Give back the entries exactly, ending with the "(r, _) => r.cmt != 0" line.

══════════

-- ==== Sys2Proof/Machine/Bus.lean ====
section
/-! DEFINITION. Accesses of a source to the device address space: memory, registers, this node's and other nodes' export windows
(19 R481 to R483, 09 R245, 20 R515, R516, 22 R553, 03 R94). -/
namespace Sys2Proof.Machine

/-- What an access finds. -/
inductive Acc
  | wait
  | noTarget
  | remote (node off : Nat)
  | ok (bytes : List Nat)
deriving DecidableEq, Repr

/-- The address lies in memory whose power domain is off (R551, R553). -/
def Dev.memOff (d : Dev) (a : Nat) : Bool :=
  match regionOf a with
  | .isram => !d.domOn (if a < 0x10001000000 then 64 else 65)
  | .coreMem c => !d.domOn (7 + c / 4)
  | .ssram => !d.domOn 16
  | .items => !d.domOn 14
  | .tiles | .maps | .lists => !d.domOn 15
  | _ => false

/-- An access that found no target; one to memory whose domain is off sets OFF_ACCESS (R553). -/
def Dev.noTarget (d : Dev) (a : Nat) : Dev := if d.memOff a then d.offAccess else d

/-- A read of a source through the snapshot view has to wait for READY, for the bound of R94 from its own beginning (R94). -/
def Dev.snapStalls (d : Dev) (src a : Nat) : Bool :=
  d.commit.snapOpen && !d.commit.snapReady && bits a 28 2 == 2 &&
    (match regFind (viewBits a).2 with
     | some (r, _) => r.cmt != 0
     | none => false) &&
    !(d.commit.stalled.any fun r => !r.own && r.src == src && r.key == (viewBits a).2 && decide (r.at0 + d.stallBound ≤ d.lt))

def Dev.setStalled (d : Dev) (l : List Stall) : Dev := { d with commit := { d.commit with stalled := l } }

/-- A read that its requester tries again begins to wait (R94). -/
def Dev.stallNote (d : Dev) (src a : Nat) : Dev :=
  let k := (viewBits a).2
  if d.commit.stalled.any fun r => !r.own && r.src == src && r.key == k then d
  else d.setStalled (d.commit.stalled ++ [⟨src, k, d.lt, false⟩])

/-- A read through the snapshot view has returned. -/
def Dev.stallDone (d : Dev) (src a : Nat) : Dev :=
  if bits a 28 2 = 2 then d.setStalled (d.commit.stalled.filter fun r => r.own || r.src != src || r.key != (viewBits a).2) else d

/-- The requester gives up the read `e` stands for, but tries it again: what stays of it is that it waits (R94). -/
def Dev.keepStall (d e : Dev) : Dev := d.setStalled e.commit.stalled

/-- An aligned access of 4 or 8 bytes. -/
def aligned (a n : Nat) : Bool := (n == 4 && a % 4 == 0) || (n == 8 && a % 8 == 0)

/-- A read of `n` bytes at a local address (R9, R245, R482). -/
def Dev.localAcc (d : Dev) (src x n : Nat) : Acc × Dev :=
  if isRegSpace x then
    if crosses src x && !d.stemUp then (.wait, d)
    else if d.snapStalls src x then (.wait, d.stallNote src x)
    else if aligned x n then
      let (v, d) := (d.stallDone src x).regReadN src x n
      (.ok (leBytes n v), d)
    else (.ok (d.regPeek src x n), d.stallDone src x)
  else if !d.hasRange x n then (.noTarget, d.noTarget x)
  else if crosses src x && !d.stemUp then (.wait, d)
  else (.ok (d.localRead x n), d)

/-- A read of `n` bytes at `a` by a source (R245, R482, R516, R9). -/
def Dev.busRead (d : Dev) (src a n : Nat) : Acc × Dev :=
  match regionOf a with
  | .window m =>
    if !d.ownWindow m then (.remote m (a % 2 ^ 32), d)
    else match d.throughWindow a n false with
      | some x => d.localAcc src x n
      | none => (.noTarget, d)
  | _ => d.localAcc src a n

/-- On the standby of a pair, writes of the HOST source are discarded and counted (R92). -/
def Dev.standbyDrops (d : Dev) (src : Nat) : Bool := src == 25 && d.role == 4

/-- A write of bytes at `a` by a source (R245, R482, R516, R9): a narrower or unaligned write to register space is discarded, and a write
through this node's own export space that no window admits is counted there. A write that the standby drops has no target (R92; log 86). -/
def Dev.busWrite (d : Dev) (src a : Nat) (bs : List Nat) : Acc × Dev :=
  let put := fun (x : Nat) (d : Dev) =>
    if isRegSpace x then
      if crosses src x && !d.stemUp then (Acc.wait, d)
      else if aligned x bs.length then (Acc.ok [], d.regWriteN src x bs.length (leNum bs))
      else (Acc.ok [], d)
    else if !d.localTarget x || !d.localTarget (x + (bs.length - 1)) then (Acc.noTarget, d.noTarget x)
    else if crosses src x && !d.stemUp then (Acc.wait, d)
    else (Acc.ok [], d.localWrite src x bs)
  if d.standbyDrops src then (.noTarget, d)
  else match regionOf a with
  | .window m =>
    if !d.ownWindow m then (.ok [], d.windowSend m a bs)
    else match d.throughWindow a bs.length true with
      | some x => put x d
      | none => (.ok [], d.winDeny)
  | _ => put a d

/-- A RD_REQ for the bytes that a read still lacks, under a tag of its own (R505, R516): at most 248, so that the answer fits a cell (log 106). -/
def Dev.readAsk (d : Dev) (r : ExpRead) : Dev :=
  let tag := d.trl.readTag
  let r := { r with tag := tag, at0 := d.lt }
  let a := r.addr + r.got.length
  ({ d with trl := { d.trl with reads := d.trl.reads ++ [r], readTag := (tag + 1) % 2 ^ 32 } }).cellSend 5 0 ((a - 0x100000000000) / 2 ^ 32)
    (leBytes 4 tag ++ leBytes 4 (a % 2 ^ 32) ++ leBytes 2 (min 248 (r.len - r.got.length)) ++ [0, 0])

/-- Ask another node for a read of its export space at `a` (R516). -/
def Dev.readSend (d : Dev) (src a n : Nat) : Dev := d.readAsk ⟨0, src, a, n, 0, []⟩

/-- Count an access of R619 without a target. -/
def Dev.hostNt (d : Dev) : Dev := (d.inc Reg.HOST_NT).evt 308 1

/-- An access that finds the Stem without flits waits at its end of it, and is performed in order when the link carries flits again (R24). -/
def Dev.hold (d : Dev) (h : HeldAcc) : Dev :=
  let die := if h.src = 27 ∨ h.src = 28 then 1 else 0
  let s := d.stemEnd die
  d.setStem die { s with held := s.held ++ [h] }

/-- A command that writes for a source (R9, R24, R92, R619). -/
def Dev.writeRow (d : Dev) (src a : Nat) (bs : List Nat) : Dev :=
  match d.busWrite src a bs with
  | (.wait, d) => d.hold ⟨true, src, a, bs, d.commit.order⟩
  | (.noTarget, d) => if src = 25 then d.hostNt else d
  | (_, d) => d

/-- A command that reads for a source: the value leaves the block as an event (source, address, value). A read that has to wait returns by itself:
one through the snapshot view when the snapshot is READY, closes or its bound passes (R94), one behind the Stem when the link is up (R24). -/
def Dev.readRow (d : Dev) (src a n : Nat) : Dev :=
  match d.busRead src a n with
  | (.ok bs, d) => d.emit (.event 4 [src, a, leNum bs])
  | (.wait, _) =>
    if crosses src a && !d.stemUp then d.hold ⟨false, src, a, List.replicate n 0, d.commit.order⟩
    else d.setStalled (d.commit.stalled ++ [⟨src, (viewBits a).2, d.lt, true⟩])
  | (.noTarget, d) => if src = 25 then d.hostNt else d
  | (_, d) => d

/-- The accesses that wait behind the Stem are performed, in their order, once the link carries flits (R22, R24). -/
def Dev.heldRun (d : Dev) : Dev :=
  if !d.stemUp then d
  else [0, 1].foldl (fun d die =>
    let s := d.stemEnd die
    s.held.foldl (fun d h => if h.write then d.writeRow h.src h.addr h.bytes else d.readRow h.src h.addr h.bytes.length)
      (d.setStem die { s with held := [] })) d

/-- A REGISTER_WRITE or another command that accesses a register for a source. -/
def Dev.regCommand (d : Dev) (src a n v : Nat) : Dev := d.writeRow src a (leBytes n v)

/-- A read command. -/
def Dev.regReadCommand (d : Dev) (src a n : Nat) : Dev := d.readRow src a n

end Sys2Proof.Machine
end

══════════

→ **Exercise response**:
-- ==== Sys2Proof/Machine/Bus.lean ====
section
/-! DEFINITION. Accesses of a source to the device address space: memory, registers, this node's and other nodes' export windows
(19 R481 to R483, 09 R245, 20 R515, R516, 22 R553, 03 R94). -/
namespace Sys2Proof.Machine

/-- What an access finds. -/
inductive Acc
  | wait
  | noTarget
  | remote (node off : Nat)
  | ok (bytes : List Nat)
deriving DecidableEq, Repr

/-- The address lies in memory whose power domain is off (R551, R553). -/
def Dev.memOff (d : Dev) (a : Nat) : Bool :=
  match regionOf a with
  | .isram => !d.domOn (if a < 0x10001000000 then 64 else 65)
  | .coreMem c => !d.domOn (7 + c / 4)
  | .ssram => !d.domOn 16
  | .items => !d.domOn 14
  | .tiles | .maps | .lists => !d.domOn 15
  | _ => false

/-- An access that found no target; one to memory whose domain is off sets OFF_ACCESS (R553). -/
def Dev.noTarget (d : Dev) (a : Nat) : Dev := if d.memOff a then d.offAccess else d

/-- A read of a source through the snapshot view has to wait for READY, for the bound of R94 from its own beginning (R94). -/
def Dev.snapStalls (d : Dev) (src a : Nat) : Bool :=
  d.commit.snapOpen && !d.commit.snapReady && bits a 28 2 == 2 &&
    (match regFind (viewBits a).2 with
     | some (r, _) => r.cmt != 0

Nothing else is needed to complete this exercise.